We can calculate how much time does it spend to run this code using `time` module as below:

In [2]:
import time

begin = time.time()
n_samples = 100000

cumsum = []
for i in range(n_samples):
    cumsum.append(cum_sum(0.5, i))
print(cumsum)
    
end = time.time()

time0 = end-begin
print("Time took to run: {} seconds.".format(time0))

[1.0, 1.5, 1.75, 1.875, 1.9375, 1.96875, 1.984375, 1.9921875, 1.99609375, 1.998046875, 1.9990234375, 1.99951171875, 1.999755859375, 1.9998779296875, 1.99993896484375, 1.999969482421875, 1.9999847412109375, 1.9999923706054688, 1.9999961853027344, 1.9999980926513672, 1.9999990463256836, 1.9999995231628418, 1.999999761581421, 1.9999998807907104, 1.9999999403953552, 1.9999999701976776, 1.9999999850988388, 1.9999999925494194, 1.9999999962747097, 1.9999999981373549, 1.9999999990686774, 1.9999999995343387, 1.9999999997671694, 1.9999999998835847, 1.9999999999417923, 1.9999999999708962, 1.999999999985448, 1.999999999992724, 1.999999999996362, 1.999999999998181, 1.9999999999990905, 1.9999999999995453, 1.9999999999997726, 1.9999999999998863, 1.9999999999999432, 1.9999999999999716, 1.9999999999999858, 1.999999999999993, 1.9999999999999964, 1.9999999999999982, 1.9999999999999991, 1.9999999999999996, 1.9999999999999998, 2.0, 2.0, 2.0, 2.0, 2.0, 2.0, 2.0, 2.0, 2.0, 2.0, 2.0, 2.0, 2.0, 2.0, 2.0, 2.0, 

It takes about 355 seconds on my machine to run the code with 10,000 samples. Note that this time may vary depending on the memory and CPU of your machine. 

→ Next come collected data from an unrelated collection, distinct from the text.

/-! ### modAs changes assay -/
@[simp] theorem State.modAs_pending (s : State) (k : Nat) (f : AssaySt → AssaySt) : (s.modAs k f).pending = s.pending := rfl
@[simp] theorem State.modAs_regs (s : State) (k : Nat) (f : AssaySt → AssaySt) : (s.modAs k f).regs = s.regs := rfl
@[simp] theorem State.modAs_held (s : State) (k : Nat) (f : AssaySt → AssaySt) : (s.modAs k f).held = s.held := rfl
@[simp] theorem State.modAs_latch (s : State) (k : Nat) (f : AssaySt → AssaySt) : (s.modAs k f).latch = s.latch := rfl
@[simp] theorem State.modAs_bus (s : State) (k : Nat) (f : AssaySt → AssaySt) : (s.modAs k f).bus = s.bus := rfl
@[simp] theorem State.modAs_mem (s : State) (k : Nat) (f : AssaySt → AssaySt) : (s.modAs k f).mem = s.mem := rfl
@[simp] theorem State.modAs_eccBad (s : State) (k : Nat) (f : AssaySt → AssaySt) : (s.modAs k f).eccBad = s.eccBad := rfl
@[simp] theorem State.modAs_eccOne (s : State) (k : Nat) (f : AssaySt → AssaySt) : (s.modAs k f).eccOne = s.eccOne := rfl
@[simp] theorem State.modAs_gflags (s : State) (k : Nat) (f : AssaySt → AssaySt) : (s.modAs k f).gflags = s.gflags := rfl
@[simp] theorem State.modAs_sflags (s : State) (k : Nat) (f : AssaySt → AssaySt) : (s.modAs k f).sflags = s.sflags := rfl
@[simp] theorem State.modAs_sump (s : State) (k : Nat) (f : AssaySt → AssaySt) : (s.modAs k f).sump = s.sump := rfl
@[simp] theorem State.modAs_faultOut (s : State) (k : Nat) (f : AssaySt → AssaySt) : (s.modAs k f).faultOut = s.faultOut := rfl
@[simp] theorem State.modAs_takeOut (s : State) (k : Nat) (f : AssaySt → AssaySt) : (s.modAs k f).takeOut = s.takeOut := rfl
@[simp] theorem State.modAs_unrepairable (s : State) (k : Nat) (f : AssaySt → AssaySt) : (s.modAs k f).unrepairable = s.unrepairable := rfl
@[simp] theorem State.modAs_time (s : State) (k : Nat) (f : AssaySt → AssaySt) : (s.modAs k f).time = s.time := rfl
@[simp] theorem State.modAs_boot (s : State) (k : Nat) (f : AssaySt → AssaySt) : (s.modAs k f).boot = s.boot := rfl
@[simp] theorem State.modAs_power (s : State) (k : Nat) (f : AssaySt → AssaySt) : (s.modAs k f).power = s.power := rfl
@[simp] theorem State.modAs_faces (s : State) (k : Nat) (f : AssaySt → AssaySt) : (s.modAs k f).faces = s.faces := rfl
@[simp] theorem State.modAs_ctxs (s : State) (k : Nat) (f : AssaySt → AssaySt) : (s.modAs k f).ctxs = s.ctxs := rfl
@[simp] theorem State.modAs_runs (s : State) (k : Nat) (f : AssaySt → AssaySt) : (s.modAs k f).runs = s.runs := rfl
@[simp] theorem State.modAs_slotLast (s : State) (k : Nat) (f : AssaySt → AssaySt) : (s.modAs k f).slotLast = s.slotLast := rfl
@[simp] theorem State.modAs_parts (s : State) (k : Nat) (f : AssaySt → AssaySt) : (s.modAs k f).parts = s.parts := rfl
@[simp] theorem State.modAs_launches (s : State) (k : Nat) (f : AssaySt → AssaySt) : (s.modAs k f).launches = s.launches := rfl
@[simp] theorem State.modAs_windows (s : State) (k : Nat) (f : AssaySt → AssaySt) : (s.modAs k f).windows = s.windows := rfl
@[simp] theorem State.modAs_ctxCmd (s : State) (k : Nat) (f : AssaySt → AssaySt) : (s.modAs k f).ctxCmd = s.ctxCmd := rfl
@[simp] theorem State.modAs_batchReqs (s : State) (k : Nat) (f : AssaySt → AssaySt) : (s.modAs k f).batchReqs = s.batchReqs := rfl
@[simp] theorem State.modAs_members (s : State) (k : Nat) (f : AssaySt → AssaySt) : (s.modAs k f).members = s.members := rfl
@[simp] theorem State.modAs_hoists (s : State) (k : Nat) (f : AssaySt → AssaySt) : (s.modAs k f).hoists = s.hoists := rfl
@[simp] theorem State.modAs_bands (s : State) (k : Nat) (f : AssaySt → AssaySt) : (s.modAs k f).bands = s.bands := rfl
@[simp] theorem State.modAs_groups (s : State) (k : Nat) (f : AssaySt → AssaySt) : (s.modAs k f).groups = s.groups := rfl
@[simp] theorem State.modAs_sched (s : State) (k : Nat) (f : AssaySt → AssaySt) : (s.modAs k f).sched = s.sched := rfl
@[simp] theorem State.modAs_slotLoading (s : State) (k : Nat) (f : AssaySt → AssaySt) : (s.modAs k f).slotLoading = s.slotLoading := rfl
@[simp] theorem State.modAs_fwdPoses (s : State) (k : Nat) (f : AssaySt → AssaySt) : (s.modAs k f).fwdPoses = s.fwdPoses := rfl
@[simp] theorem State.modAs_adapt (s : State) (k : Nat) (f : AssaySt → AssaySt) : (s.modAs k f).adapt = s.adapt := rfl
@[simp] theorem State.modAs_lateSeen (s : State) (k : Nat) (f : AssaySt → AssaySt) : (s.modAs k f).lateSeen = s.lateSeen := rfl
@[simp] theorem State.modAs_red (s : State) (k : Nat) (f : AssaySt → AssaySt) : (s.modAs k f).red = s.red := rfl
@[simp] theorem State.modAs_redWait (s : State) (k : Nat) (f : AssaySt → AssaySt) : (s.modAs k f).redWait = s.redWait := rfl
@[simp] theorem State.modAs_doneWatch (s : State) (k : Nat) (f : AssaySt → AssaySt) : (s.modAs k f).doneWatch = s.doneWatch := rfl
@[simp] theorem State.modAs_heads (s : State) (k : Nat) (f : AssaySt → AssaySt) : (s.modAs k f).heads = s.heads := rfl
@[simp] theorem State.modAs_frameSum (s : State) (k : Nat) (f : AssaySt → AssaySt) : (s.modAs k f).frameSum = s.frameSum := rfl
@[simp] theorem State.modAs_recGap (s : State) (k : Nat) (f : AssaySt → AssaySt) : (s.modAs k f).recGap = s.recGap := rfl
@[simp] theorem State.modAs_trecSeq (s : State) (k : Nat) (f : AssaySt → AssaySt) : (s.modAs k f).trecSeq = s.trecSeq := rfl
@[simp] theorem State.modAs_haloGot (s : State) (k : Nat) (f : AssaySt → AssaySt) : (s.modAs k f).haloGot = s.haloGot := rfl
@[simp] theorem State.modAs_slots (s : State) (k : Nat) (f : AssaySt → AssaySt) : (s.modAs k f).slots = s.slots := rfl
@[simp] theorem State.modAs_slotDesc (s : State) (k : Nat) (f : AssaySt → AssaySt) : (s.modAs k f).slotDesc = s.slotDesc := rfl
@[simp] theorem State.modAs_xc (s : State) (k : Nat) (f : AssaySt → AssaySt) : (s.modAs k f).xc = s.xc := rfl
@[simp] theorem State.modAs_bcastLast (s : State) (k : Nat) (f : AssaySt → AssaySt) : (s.modAs k f).bcastLast = s.bcastLast := rfl
@[simp] theorem State.modAs_peerFault (s : State) (k : Nat) (f : AssaySt → AssaySt) : (s.modAs k f).peerFault = s.peerFault := rfl
@[simp] theorem State.modAs_takePend (s : State) (k : Nat) (f : AssaySt → AssaySt) : (s.modAs k f).takePend = s.takePend := rfl
@[simp] theorem State.modAs_sess (s : State) (k : Nat) (f : AssaySt → AssaySt) : (s.modAs k f).sess = s.sess := rfl
@[simp] theorem State.modAs_adits (s : State) (k : Nat) (f : AssaySt → AssaySt) : (s.modAs k f).adits = s.adits := rfl
@[simp] theorem State.modAs_rxq (s : State) (k : Nat) (f : AssaySt → AssaySt) : (s.modAs k f).rxq = s.rxq := rfl
@[simp] theorem State.modAs_cb (s : State) (k : Nat) (f : AssaySt → AssaySt) : (s.modAs k f).cb = s.cb := rfl
@[simp] theorem State.modAs_jobSeq (s : State) (k : Nat) (f : AssaySt → AssaySt) : (s.modAs k f).jobSeq = s.jobSeq := rfl
@[simp] theorem State.modAs_tilers (s : State) (k : Nat) (f : AssaySt → AssaySt) : (s.modAs k f).tilers = s.tilers := rfl
@[simp] theorem State.modAs_sorters (s : State) (k : Nat) (f : AssaySt → AssaySt) : (s.modAs k f).sorters = s.sorters := rfl
@[simp] theorem State.modAs_mf (s : State) (k : Nat) (f : AssaySt → AssaySt) : (s.modAs k f).mf = s.mf := rfl
@[simp] theorem State.modAs_cams (s : State) (k : Nat) (f : AssaySt → AssaySt) : (s.modAs k f).cams = s.cams := rfl
@[simp] theorem State.modAs_flows (s : State) (k : Nat) (f : AssaySt → AssaySt) : (s.modAs k f).flows = s.flows := rfl
@[simp] theorem State.modAs_spis (s : State) (k : Nat) (f : AssaySt → AssaySt) : (s.modAs k f).spis = s.spis := rfl
@[simp] theorem State.modAs_replayStop (s : State) (k : Nat) (f : AssaySt → AssaySt) : (s.modAs k f).replayStop = s.replayStop := rfl
@[simp] theorem State.modAs_out (s : State) (k : Nat) (f : AssaySt → AssaySt) : (s.modAs k f).out = s.out := rfl
@[simp] theorem State.modAs_free (s : State) (k : Nat) (f : AssaySt → AssaySt) : (s.modAs k f).free = s.free := rfl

**Question 1.1** (15 points) Now implement a list comprehension for the same purpose and estimate how much time does it take to generate a list of cumulative sum for 10,000 samples

Hint: you can use the method accumulate in the module itertools. Check the documentation of itertools at [here](https://docs.python.org/3/library/itertools.html#itertools.accumulate)

In [3]:
# Question 1

import itertools

begin = time.time()
n_samples = 100000

# write your code here
cumsum = list(itertools.accumulate([0.5**i for i in range(n_samples)]))

print(cumsum)
end = time.time()

time1 = end-begin

print("Time took to run: {} seconds.".format(time1))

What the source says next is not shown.